* **What is needed**:
Only the lines from the first line of the material below to the line containing "def Obligations.DispatchAndOverloadOfRays : Prop", inclusive, should be copied, each exactly as written.

* **Supplied data**:

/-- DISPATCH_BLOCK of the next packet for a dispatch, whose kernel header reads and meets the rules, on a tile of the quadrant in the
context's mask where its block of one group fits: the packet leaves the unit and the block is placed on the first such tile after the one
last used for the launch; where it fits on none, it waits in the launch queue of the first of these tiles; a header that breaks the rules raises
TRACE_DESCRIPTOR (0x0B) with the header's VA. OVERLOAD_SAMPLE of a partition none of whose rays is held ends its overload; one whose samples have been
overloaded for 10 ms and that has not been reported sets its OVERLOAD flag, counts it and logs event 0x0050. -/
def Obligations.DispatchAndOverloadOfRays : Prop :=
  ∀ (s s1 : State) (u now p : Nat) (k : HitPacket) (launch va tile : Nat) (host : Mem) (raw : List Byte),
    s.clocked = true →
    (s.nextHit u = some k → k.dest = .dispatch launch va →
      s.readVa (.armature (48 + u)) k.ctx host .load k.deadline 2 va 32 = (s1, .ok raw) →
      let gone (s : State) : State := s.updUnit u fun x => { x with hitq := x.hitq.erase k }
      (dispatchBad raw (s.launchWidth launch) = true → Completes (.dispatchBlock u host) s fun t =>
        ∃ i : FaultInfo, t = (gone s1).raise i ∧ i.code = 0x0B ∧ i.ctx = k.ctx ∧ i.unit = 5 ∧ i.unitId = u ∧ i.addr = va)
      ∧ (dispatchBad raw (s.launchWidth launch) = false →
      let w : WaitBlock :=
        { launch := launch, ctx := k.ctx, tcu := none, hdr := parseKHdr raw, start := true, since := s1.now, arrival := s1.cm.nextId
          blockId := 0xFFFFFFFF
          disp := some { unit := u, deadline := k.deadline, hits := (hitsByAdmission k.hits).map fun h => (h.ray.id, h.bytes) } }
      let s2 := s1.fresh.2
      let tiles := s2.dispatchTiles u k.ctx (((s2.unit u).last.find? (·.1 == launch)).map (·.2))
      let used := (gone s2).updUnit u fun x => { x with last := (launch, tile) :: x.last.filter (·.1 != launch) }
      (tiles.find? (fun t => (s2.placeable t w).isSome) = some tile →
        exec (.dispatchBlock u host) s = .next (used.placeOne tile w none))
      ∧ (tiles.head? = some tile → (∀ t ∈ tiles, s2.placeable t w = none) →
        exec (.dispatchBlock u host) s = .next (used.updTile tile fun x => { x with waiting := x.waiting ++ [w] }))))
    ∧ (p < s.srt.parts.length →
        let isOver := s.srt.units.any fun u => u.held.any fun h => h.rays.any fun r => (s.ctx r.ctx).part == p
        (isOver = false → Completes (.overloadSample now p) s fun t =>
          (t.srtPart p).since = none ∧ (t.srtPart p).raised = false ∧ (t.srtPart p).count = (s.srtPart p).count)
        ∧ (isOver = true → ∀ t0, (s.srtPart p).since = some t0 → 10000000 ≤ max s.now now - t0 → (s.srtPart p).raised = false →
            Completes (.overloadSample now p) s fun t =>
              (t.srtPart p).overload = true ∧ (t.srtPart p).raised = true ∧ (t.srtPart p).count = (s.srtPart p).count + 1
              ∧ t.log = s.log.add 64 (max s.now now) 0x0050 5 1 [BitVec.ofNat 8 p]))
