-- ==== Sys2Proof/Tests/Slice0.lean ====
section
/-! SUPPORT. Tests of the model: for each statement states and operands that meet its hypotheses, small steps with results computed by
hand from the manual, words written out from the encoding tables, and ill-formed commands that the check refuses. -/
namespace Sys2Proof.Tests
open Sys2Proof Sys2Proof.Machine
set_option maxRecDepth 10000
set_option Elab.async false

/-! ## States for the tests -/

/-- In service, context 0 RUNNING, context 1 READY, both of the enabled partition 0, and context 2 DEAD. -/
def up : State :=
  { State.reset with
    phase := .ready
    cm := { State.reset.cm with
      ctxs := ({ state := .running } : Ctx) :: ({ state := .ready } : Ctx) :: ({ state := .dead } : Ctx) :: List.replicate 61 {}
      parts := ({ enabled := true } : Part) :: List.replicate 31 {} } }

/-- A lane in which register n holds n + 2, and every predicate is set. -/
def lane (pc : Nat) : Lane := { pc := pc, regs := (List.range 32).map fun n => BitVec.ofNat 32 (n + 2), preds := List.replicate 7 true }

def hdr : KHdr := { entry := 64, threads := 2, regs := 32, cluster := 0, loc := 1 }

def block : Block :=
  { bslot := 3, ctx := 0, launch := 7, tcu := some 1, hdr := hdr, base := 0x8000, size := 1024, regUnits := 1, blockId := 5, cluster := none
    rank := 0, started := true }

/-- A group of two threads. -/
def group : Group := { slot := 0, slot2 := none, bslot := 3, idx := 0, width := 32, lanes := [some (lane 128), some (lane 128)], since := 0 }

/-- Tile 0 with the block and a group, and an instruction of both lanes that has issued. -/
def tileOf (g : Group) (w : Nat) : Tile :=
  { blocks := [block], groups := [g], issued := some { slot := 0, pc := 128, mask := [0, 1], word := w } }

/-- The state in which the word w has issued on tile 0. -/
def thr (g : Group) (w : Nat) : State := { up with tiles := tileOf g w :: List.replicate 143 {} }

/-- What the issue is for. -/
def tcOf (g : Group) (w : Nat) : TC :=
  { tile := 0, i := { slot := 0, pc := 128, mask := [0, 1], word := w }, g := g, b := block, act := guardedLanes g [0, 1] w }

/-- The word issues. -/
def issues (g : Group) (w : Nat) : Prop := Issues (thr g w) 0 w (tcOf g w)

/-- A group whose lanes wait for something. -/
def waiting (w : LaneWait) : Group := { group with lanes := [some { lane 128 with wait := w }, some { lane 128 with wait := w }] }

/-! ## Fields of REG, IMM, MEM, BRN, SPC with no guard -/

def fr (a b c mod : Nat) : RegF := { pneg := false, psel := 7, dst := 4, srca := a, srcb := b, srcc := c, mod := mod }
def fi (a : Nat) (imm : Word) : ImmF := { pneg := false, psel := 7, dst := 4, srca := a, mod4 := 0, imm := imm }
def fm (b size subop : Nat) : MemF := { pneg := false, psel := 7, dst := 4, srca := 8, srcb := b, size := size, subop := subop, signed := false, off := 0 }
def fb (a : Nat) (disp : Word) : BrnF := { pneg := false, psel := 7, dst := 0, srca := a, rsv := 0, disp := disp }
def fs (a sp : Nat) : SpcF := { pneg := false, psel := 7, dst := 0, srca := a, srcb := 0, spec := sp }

* **Result of the task**:
/-- DISPATCH_BLOCK of the next packet for a dispatch, whose kernel header reads and meets the rules, on a tile of the quadrant in the
context's mask where its block of one group fits: the packet leaves the unit and the block is placed on the first such tile after the one
last used for the launch; where it fits on none, it waits in the launch queue of the first of these tiles; a header that breaks the rules raises
TRACE_DESCRIPTOR (0x0B) with the header's VA. OVERLOAD_SAMPLE of a partition none of whose rays is held ends its overload; one whose samples have been
overloaded for 10 ms and that has not been reported sets its OVERLOAD flag, counts it and logs event 0x0050. -/
def Obligations.DispatchAndOverloadOfRays : Prop :=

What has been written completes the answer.